Each line below that includes the word "nextDepth" is to be reported.

### Extracted entries
+-------+

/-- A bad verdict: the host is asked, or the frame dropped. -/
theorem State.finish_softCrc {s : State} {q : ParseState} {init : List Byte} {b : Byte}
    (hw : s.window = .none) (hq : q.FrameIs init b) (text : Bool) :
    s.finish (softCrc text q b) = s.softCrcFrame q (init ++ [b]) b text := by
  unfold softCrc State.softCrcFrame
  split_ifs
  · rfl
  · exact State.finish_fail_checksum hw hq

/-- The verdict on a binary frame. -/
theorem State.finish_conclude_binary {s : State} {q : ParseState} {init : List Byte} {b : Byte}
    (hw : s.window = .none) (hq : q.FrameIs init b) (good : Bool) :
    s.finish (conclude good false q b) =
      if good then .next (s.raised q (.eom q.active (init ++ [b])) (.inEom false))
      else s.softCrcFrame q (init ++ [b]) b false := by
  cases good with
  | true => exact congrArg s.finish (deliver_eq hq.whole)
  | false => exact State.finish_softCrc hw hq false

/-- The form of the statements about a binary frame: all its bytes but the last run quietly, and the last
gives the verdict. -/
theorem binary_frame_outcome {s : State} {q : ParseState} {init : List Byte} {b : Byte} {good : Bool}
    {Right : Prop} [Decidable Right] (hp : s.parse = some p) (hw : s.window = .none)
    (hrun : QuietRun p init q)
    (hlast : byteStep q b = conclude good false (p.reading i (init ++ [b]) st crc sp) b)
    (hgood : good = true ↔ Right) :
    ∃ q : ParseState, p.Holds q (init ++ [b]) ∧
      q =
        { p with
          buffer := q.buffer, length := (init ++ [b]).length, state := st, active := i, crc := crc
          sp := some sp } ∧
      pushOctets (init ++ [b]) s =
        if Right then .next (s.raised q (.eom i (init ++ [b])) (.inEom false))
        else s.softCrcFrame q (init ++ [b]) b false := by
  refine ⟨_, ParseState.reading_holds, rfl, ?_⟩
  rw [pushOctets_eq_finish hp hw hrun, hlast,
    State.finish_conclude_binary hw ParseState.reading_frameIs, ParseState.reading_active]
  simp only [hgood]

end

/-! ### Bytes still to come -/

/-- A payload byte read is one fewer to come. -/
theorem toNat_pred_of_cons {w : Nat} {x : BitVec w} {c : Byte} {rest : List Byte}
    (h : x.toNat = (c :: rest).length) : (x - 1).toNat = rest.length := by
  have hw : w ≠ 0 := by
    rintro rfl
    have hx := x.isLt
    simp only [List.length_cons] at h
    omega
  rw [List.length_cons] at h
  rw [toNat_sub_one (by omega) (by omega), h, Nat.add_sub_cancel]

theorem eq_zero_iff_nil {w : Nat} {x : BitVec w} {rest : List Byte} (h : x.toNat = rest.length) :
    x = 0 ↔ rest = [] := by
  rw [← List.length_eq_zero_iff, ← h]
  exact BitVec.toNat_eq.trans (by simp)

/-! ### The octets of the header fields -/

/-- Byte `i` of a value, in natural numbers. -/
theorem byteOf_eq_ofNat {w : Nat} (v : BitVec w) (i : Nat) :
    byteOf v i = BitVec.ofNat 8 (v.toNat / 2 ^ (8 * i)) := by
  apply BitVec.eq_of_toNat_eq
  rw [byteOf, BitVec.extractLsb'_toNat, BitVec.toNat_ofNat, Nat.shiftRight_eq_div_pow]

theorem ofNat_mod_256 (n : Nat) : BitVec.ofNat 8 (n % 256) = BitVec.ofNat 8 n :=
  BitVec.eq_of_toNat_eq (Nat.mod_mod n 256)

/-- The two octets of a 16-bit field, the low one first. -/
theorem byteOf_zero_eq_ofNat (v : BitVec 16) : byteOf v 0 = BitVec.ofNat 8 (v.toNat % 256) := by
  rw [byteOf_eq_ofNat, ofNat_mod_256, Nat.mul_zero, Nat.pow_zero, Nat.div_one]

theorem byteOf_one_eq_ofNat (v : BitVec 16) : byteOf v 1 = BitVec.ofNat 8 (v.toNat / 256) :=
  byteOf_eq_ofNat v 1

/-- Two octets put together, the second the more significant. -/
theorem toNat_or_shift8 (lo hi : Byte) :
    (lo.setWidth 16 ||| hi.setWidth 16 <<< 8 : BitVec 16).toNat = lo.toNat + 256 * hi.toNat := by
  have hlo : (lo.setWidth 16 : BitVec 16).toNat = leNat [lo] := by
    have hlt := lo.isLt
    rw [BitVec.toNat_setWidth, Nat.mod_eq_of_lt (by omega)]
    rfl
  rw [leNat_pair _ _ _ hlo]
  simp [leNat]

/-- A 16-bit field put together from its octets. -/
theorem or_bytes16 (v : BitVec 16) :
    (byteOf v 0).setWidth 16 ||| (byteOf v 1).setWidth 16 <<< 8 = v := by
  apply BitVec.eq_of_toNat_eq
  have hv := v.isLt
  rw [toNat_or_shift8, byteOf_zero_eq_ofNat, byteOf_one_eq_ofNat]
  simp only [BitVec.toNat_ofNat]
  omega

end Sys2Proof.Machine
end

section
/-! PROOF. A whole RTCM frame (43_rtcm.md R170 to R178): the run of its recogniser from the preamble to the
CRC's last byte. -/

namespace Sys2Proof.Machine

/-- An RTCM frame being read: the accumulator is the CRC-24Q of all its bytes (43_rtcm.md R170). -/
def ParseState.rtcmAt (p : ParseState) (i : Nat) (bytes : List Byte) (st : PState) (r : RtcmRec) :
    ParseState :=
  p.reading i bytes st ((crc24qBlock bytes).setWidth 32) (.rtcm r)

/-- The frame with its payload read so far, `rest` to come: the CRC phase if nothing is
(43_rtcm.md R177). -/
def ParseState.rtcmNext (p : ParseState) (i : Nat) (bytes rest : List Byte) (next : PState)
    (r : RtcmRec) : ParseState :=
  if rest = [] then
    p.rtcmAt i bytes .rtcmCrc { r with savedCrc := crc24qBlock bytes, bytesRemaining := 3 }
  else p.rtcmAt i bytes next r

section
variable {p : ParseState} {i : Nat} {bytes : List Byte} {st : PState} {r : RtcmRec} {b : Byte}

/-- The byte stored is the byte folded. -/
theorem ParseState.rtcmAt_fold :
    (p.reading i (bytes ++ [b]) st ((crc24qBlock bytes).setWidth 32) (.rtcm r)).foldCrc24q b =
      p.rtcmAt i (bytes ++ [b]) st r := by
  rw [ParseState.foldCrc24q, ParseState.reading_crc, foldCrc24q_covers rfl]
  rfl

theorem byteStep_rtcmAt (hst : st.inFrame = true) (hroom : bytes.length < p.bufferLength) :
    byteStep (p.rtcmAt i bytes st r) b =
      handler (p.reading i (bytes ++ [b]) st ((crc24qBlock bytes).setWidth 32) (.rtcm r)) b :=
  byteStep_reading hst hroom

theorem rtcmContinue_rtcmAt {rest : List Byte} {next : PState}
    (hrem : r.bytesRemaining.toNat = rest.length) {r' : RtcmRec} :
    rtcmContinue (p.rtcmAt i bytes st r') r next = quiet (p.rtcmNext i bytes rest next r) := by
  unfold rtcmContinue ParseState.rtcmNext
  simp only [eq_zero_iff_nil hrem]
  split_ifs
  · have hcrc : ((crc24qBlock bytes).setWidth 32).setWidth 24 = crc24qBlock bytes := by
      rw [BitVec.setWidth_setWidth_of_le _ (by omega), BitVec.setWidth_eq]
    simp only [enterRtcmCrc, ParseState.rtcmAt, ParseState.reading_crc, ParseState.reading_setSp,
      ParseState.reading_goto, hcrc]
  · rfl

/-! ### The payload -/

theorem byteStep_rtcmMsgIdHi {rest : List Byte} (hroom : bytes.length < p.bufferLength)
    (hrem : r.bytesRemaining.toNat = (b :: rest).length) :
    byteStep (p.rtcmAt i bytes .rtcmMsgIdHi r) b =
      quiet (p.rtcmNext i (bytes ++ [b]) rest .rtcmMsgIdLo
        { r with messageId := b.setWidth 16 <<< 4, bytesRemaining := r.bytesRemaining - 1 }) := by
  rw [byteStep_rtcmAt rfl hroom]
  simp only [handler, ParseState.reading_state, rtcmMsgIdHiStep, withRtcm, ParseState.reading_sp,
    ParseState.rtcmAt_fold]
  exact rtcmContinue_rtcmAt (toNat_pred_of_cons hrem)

+-------+

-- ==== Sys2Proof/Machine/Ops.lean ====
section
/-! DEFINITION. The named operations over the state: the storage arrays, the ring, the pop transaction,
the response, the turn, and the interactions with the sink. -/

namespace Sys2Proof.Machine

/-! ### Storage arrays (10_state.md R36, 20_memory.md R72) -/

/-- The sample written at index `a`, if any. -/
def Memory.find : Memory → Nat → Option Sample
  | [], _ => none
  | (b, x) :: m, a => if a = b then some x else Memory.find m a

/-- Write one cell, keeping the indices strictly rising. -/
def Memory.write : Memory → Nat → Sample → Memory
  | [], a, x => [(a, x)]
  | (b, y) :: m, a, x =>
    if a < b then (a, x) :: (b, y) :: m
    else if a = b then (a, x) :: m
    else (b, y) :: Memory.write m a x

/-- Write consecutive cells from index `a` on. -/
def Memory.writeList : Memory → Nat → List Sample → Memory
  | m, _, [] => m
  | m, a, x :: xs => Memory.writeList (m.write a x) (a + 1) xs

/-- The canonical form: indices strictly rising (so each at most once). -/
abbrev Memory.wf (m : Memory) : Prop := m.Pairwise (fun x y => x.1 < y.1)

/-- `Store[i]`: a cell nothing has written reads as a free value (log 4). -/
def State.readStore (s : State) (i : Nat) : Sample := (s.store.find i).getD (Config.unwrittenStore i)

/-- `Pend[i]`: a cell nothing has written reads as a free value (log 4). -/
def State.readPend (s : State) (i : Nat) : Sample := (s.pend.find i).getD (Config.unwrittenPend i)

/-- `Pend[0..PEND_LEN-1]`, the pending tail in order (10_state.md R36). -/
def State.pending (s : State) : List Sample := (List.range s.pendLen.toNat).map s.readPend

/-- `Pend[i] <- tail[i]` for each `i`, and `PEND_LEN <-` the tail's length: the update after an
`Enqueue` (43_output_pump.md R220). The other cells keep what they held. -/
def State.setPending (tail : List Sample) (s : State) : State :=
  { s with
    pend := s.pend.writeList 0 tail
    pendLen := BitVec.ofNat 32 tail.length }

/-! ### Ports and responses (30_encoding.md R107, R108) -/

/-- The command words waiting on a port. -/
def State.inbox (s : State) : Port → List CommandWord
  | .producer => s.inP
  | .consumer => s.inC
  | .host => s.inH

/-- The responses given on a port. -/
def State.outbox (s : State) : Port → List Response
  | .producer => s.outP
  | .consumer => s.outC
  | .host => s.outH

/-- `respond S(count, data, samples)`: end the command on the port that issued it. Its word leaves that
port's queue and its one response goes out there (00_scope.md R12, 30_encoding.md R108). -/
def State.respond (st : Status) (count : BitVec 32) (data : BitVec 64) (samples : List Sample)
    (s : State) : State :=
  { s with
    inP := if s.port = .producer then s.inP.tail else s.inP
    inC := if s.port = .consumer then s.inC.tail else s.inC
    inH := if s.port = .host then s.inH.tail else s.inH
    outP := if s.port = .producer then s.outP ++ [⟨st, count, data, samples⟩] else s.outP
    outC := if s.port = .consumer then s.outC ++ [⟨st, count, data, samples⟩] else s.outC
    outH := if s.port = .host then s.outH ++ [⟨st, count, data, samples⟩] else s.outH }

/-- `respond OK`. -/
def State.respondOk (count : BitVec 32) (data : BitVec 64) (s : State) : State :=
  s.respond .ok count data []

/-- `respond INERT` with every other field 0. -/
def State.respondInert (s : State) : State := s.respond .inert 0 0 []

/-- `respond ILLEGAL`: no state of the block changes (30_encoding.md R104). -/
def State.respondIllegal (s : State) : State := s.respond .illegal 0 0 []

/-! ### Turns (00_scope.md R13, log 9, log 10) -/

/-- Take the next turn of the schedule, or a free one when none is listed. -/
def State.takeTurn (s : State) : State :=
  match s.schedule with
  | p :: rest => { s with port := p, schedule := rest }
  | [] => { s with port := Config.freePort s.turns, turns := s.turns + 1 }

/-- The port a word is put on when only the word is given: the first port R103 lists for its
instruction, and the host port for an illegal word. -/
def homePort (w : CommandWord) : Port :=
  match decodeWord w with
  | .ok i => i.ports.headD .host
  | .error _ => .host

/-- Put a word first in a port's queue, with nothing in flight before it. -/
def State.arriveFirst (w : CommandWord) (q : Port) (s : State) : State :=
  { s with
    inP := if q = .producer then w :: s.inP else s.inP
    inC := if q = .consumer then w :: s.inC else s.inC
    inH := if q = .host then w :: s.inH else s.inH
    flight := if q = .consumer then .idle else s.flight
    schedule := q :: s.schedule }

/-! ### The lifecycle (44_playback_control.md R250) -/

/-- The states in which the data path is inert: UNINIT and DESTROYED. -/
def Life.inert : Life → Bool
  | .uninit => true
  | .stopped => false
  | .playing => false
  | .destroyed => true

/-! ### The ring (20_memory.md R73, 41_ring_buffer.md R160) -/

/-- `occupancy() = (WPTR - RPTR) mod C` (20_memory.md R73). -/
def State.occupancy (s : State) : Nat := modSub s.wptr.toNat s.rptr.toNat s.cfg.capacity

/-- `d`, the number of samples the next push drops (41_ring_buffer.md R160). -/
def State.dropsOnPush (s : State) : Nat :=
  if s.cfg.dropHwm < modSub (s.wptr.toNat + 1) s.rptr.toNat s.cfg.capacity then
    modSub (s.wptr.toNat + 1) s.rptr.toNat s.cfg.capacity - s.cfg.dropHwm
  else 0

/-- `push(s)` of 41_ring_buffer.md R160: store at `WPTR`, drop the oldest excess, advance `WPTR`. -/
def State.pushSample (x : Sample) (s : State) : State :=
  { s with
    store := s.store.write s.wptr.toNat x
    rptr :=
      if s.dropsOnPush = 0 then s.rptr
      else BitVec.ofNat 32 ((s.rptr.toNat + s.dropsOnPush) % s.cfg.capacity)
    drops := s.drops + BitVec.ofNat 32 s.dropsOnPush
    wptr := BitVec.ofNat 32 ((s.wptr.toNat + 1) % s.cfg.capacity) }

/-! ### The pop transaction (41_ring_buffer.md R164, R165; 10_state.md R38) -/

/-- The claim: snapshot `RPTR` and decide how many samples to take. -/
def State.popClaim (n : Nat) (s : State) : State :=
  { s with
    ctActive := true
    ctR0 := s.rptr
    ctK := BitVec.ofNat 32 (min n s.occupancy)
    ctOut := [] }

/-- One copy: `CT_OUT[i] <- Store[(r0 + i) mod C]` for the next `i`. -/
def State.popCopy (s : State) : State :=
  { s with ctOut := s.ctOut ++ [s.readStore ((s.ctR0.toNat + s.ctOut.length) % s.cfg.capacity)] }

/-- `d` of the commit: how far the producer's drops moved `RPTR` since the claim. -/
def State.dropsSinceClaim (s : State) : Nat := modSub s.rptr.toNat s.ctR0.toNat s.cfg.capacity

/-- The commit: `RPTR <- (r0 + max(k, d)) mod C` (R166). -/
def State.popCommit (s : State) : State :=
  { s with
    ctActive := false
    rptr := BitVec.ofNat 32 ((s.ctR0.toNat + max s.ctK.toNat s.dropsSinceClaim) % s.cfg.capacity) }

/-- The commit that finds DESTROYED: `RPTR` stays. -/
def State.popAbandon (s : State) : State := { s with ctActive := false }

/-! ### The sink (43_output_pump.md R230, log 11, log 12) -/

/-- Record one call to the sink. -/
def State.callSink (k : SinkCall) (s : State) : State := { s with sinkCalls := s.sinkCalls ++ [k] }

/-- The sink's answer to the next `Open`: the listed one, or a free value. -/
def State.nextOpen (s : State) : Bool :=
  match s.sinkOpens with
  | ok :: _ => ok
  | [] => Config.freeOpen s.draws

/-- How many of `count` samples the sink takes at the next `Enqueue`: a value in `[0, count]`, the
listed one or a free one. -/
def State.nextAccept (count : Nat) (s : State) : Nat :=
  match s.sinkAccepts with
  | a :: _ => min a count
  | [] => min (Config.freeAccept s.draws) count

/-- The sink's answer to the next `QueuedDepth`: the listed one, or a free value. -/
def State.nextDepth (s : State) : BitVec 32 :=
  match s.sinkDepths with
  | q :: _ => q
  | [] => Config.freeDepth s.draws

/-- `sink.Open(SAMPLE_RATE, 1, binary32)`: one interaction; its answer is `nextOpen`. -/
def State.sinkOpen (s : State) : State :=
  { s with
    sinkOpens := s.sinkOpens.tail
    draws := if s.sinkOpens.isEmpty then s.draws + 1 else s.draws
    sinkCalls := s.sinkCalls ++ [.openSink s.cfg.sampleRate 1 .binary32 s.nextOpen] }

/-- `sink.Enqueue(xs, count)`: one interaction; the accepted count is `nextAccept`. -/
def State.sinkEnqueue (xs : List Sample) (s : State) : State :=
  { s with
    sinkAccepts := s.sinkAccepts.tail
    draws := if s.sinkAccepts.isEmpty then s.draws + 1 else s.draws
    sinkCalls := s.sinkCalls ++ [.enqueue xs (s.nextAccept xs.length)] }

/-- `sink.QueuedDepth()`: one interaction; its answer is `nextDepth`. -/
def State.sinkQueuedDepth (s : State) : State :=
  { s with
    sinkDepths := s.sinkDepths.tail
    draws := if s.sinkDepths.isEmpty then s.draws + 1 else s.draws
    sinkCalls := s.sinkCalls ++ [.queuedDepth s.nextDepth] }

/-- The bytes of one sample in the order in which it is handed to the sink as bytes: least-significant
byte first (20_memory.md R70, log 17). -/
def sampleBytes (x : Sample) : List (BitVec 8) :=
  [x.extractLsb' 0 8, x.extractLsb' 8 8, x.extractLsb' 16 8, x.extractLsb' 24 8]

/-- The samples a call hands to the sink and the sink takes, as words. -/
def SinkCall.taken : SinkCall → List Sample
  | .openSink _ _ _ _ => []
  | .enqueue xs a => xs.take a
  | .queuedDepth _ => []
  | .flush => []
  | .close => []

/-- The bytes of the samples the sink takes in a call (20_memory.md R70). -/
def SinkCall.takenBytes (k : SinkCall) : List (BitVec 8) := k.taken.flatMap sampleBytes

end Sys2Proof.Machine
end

+-------+

### Finished exercise
def State.nextDepth (s : State) : BitVec 32 :=
/-- `sink.QueuedDepth()`: one interaction; its answer is `nextDepth`. -/
    sinkCalls := s.sinkCalls ++ [.queuedDepth s.nextDepth] }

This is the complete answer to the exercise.